§ **RECORDS PROVIDED**
---
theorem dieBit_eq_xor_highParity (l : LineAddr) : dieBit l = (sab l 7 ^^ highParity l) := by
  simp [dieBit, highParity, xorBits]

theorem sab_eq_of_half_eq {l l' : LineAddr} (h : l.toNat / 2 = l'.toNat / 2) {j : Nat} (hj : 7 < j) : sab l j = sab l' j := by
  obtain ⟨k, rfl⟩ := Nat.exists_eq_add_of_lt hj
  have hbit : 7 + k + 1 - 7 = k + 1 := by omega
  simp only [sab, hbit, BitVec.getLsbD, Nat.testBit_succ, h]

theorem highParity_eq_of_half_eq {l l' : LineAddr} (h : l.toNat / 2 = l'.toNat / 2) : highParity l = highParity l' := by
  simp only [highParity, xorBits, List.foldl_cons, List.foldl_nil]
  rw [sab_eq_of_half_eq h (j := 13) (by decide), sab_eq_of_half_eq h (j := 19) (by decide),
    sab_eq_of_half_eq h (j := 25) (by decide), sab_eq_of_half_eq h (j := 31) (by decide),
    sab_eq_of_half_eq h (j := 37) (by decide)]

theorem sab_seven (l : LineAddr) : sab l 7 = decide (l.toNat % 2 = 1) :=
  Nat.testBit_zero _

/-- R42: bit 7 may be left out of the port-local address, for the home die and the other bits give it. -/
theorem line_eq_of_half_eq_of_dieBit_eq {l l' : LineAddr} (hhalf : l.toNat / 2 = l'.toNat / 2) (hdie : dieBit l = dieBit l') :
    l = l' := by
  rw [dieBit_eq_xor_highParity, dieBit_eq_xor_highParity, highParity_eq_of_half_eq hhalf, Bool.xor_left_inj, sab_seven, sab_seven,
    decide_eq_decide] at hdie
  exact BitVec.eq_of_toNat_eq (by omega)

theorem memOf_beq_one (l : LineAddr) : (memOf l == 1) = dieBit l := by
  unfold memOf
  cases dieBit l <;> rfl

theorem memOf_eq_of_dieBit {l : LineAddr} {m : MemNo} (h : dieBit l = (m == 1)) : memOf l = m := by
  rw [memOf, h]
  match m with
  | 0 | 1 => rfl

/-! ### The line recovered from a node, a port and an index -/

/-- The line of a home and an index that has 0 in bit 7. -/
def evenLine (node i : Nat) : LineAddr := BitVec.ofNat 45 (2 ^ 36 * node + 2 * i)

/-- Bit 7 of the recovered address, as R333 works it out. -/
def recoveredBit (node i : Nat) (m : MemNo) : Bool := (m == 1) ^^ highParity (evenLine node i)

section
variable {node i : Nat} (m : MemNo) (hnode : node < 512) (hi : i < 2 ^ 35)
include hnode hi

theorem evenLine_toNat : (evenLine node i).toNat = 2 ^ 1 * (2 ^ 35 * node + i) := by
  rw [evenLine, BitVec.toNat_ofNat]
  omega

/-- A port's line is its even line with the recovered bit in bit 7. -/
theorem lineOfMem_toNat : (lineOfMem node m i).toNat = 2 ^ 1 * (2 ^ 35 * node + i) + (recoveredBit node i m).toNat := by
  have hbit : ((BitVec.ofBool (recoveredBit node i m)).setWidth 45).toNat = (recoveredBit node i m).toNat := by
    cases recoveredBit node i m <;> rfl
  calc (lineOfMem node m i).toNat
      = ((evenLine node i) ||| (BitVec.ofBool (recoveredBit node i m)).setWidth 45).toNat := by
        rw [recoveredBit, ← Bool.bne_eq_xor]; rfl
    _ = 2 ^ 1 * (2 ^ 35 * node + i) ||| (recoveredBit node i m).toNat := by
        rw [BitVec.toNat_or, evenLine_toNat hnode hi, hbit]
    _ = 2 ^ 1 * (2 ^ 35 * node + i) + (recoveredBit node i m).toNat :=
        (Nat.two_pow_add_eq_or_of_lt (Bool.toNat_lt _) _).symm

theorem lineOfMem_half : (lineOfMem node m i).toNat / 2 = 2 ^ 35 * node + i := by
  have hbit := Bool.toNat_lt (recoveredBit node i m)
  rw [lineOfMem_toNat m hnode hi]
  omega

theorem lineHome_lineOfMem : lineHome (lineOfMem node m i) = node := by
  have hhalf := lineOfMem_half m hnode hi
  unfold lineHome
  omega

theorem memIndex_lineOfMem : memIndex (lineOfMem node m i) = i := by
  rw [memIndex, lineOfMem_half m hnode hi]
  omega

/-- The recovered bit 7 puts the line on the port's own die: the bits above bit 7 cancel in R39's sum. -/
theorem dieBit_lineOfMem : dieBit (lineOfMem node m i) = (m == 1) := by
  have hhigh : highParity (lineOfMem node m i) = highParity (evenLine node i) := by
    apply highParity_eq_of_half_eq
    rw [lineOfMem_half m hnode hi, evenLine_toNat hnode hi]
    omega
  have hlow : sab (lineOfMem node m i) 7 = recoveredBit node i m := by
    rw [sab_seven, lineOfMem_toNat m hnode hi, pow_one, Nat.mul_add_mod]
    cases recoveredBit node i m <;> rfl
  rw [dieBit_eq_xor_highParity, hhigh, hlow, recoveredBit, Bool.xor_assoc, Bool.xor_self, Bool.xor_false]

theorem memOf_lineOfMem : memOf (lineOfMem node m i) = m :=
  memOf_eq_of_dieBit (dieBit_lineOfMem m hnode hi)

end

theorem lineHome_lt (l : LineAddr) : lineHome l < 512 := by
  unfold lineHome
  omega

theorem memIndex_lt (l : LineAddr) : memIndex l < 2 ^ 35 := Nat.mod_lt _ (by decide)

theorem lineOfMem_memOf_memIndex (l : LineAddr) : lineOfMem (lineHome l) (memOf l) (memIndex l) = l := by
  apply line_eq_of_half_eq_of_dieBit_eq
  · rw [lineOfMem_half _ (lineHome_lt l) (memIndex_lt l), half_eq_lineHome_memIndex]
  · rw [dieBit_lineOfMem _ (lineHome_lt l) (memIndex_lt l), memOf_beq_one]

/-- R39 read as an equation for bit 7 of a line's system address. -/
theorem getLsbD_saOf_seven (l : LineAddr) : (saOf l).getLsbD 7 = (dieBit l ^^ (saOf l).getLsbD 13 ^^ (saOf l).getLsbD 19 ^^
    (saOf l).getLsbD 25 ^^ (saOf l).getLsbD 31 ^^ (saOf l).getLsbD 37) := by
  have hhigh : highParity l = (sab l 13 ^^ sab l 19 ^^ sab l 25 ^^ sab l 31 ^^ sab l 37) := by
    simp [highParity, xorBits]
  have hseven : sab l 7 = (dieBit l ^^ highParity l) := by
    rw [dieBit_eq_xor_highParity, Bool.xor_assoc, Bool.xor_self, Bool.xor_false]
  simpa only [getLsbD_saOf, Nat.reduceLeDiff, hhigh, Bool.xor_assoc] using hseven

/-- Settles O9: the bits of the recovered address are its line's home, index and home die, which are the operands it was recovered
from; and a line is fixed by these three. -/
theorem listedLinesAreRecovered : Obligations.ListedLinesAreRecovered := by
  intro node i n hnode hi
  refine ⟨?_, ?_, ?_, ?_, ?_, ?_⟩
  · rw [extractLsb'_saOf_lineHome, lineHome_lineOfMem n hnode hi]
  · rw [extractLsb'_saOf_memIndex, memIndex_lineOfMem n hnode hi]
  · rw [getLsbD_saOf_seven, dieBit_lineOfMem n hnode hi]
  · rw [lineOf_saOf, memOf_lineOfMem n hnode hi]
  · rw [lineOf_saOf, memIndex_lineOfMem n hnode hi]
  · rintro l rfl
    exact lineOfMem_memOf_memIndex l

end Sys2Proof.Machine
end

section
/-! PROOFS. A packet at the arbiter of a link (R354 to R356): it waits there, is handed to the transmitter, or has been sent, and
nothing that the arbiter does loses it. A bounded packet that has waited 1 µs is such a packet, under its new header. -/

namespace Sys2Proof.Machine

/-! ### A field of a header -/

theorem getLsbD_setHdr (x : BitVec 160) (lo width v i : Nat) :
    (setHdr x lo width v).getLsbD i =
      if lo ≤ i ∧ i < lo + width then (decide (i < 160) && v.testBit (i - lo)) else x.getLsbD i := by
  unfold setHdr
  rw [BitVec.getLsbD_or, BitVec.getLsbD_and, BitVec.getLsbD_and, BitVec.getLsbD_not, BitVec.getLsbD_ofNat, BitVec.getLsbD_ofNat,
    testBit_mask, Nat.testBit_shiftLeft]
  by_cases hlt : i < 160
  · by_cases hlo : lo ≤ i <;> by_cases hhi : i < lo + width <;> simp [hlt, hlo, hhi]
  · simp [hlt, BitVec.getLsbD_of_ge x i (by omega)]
---
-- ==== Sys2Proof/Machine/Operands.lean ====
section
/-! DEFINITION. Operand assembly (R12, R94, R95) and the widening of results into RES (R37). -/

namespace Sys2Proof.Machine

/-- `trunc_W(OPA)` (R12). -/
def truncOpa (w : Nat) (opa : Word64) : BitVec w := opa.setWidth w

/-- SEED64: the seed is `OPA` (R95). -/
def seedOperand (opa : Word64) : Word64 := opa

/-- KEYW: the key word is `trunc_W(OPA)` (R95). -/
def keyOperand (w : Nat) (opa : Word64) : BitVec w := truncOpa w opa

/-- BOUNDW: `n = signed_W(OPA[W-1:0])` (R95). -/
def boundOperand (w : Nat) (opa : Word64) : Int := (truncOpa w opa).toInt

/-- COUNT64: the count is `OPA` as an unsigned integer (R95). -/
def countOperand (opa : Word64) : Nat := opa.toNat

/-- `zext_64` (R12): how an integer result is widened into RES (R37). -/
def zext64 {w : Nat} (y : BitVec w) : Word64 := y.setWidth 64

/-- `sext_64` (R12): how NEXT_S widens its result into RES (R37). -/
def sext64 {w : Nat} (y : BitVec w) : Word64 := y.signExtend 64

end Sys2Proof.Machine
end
---
§ **YOUR GOAL**
Copy out only the lines of the records above from the one with "(memIndex_lt l), half_eq_lineHome_memIndex]" through the one with "theorem getLsbD_saOf_seven (l", exactly as they stand, both included.

§ **YOUR SOLUTION**
  · rw [lineOfMem_half _ (lineHome_lt l) (memIndex_lt l), half_eq_lineHome_memIndex]
  · rw [dieBit_lineOfMem _ (lineHome_lt l) (memIndex_lt l), memOf_beq_one]

/-- R39 read as an equation for bit 7 of a line's system address. -/
theorem getLsbD_saOf_seven (l : LineAddr) : (saOf l).getLsbD 7 = (dieBit l ^^ (saOf l).getLsbD 13 ^^ (saOf l).getLsbD 19 ^^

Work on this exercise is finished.